Computers are becoming entwined in nearly all aspects of our lives, but did you ever think there would be a day when they could be used to train our dogs? Believe it or not, researchers at North Carolina State University have developed a suite of technologies specifically designed to autonomously train a dog.
The way this program works is the dog is fitted with a harness that monitors their posture and body language. This information is collected and wirelessly transmitted to the computer program, which triggers a reward for the dog if they perform the requested task correctly.
For example, the researchers wrote an algorithm into the program that would trigger a beeping sound that was paired with the release of a treat from a dispenser when the dog correctly moved from a standing to sitting position.
The trouble with using a computer to train a dog is determining when exactly the treat should be given.
You need to make sure that the algorithm has enough time to analyze the dog’s body position, but still rewards the dog in an appropriate amount of time.

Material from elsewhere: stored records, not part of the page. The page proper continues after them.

-- ==== Sys2Proof/Tests/Slice0.lean ====
section
/-! SUPPORT. The model's own tests, each one step on a small state, with results taken from 95_test_vectors.md and from the
tables of 30_encoding.md; and for every statement with hypotheses a witness that meets them. -/

namespace Sys2Proof.Tests

/- One theorem at a time: each decide below blocks a thread of its own while the kernel works. -/
set_option Elab.async false

open Sys2Proof Sys2Proof.Machine Sys2Proof.Safety Sys2Proof.Claims

/-! ### WellFormed (R82): an ill-formed command for each check, and the legal operands at the edges of their ranges -/

theorem test_wf_startm_format :
    Instr.wellFormed (.startm 0x04#8) = false ∧ Instr.wellFormed (.startm 0x00#8) = false ∧
    Instr.wellFormed (.startm 0xFF#8) = false := by decide
theorem test_wf_rdpt_capacity_zero : Instr.wellFormed (.rdpt 0x00#8) = false := by decide
theorem test_wf_rdsn_capacity_zero : Instr.wellFormed (.rdsn 0x00#8) = false := by decide
theorem test_wf_legal_operands :
    Instr.wellFormed (.startm 0x03#8) = true ∧ Instr.wellFormed (.startm 0x05#8) = true ∧
    Instr.wellFormed (.rdpt 0x01#8) = true ∧ Instr.wellFormed (.rdsn 0xFF#8) = true ∧
    Instr.wellFormed .setaci = true := by decide

/-! ### Decoding: words written out field by field, RSV (7 bits), DIR (1), ARG8 (8), OPC (16), from R80 and R98 -/

theorem test_decode_pointer_only :
    decode 0b00000000000000000000000100000100#32 = .command .stopm ∧
    decode 0b00000000000000000001000000000001#32 = .command .sleep ∧
    decode 0b00000000000000000001000100000011#32 = .command .wake ∧
    decode 0b00000000000000000101011000000111#32 = .command .fancln ∧
    decode 0b00000000000000001101001000010000#32 = .command .clrstat ∧
    decode 0b00000000000000001101001100000100#32 = .command .reset := by decide
theorem test_decode_write_data :
    decode 0b00000000000000110000000000010000#32 = .command (.startm 0x03#8) ∧
    decode 0b00000000000001010000000000010000#32 = .command (.startm 0x05#8) ∧
    decode 0b00000001000000001000000000000100#32 = .command .setaci := by decide
theorem test_decode_read :
    decode 0b00000000000000000000001000000010#32 = .command .rdrdy ∧
    decode 0b00000000000000110000001100000000#32 = .command .rdvalF ∧
    decode 0b00000000000001010000001100000000#32 = .command .rdvalI ∧
    decode 0b00000000000000001000000000000100#32 = .command .getaci ∧
    decode 0b00000000000010011101000000000010#32 = .command (.rdpt 9#8) ∧
    decode 0b00000000001000011101000000110011#32 = .command (.rdsn 33#8) ∧
    decode 0b00000000000000001101000100000000#32 = .command .rdver ∧
    decode 0b00000000000000001101001000000110#32 = .command .rdstat := by decide
/-- T-ERR: illegal words, each with the step of R101 that stops it. -/
theorem test_decode_illegal :
    decode 0x00000300#32 = .illegal .noSuchFormat ∧ decode 0x00040300#32 = .illegal .noSuchFormat ∧
    decode 0x00010104#32 = .illegal .arg8Nonzero ∧ decode 0x00018004#32 = .illegal .arg8Nonzero ∧
    decode 0x01018004#32 = .illegal .arg8Nonzero ∧ decode 0x01000104#32 = .illegal .dirOnOtherOpcode ∧
    decode 0x0100D100#32 = .illegal .dirOnOtherOpcode ∧ decode 0x02000104#32 = .illegal .reservedNonzero ∧
    decode 0x80030010#32 = .illegal .reservedNonzero ∧ decode 0x00000000#32 = .illegal .unknownOpcode ∧
    decode 0x0000FFFF#32 = .illegal .unknownOpcode ∧ decode 0x0000D207#32 = .illegal .unknownOpcode ∧
    decode 0x00001000#32 = .illegal .unknownOpcode ∧ decode 0x00000011#32 = .illegal .unknownOpcode := by decide
/-- R99. -/
theorem test_pseudo_words :
    pseudoWord .rdpt = 0x0009D002#32 ∧ pseudoWord .rdsn = 0x0021D033#32 ∧
    pseudoWord (.rdval 0x03#8) = 0x00030300#32 ∧ decode (pseudoWord (.rdval 0x04#8)) = .illegal .noSuchFormat := by decide
theorem test_decodeTableWord :
    decodeTableWord 32 0x01008004 = some .setaci ∧ decodeTableWord 32 0x00000010 = some (.startm 0x00#8) ∧
    decodeTableWord 16 0x8004 = some .getaci ∧ decodeTableWord 32 0x02000104 = none := by decide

This comes with a tradeoff: give the reward too soon and you may be reinforcing incorrect commands, but give the reward too late and it’s not effective for training purposes.
To help walk this fine line in timing, the researchers worked with 16 volunteers and their dogs to optimize the timing of the algorithm. Once they felt that they had the timing mastered, they compared it with that of a professional dog trainer’s.
While the program’s algorithm was quite accurate, rewarding the correct behavior 96% of the time, it still didn’t match up to that of a human trainer who showed 100% accuracy.
That doesn’t mean that humans are necessarily better trainers than computers; the algorithm’s response time was completely consistent whereas the trainers showed greater variation. This is an important note, as consistency is important when it comes to training dogs.
This is all pretty flashy and futuristic, but why exactly do we need computers to train dogs? The cool thing is that this computer technology can be applied to a wide range of canine behaviors. That means it could be used to help train service dogs and other working dogs more quickly and efficiently.
The researchers don’t just want to stop there, though. The long-term goal of this technology is to allow dogs to “use” the computers to communicate. For example, allowing a diabetic alert dog use their body language and behaviors to call for help via the computer.
While the thought of computers training our dogs may sound a little bit like a sci-fi movie, its implementation is likely not too far in the future. If you ask us, it’s pretty cool to know that this new dog-related technology could be used to make our lives better – not just easier.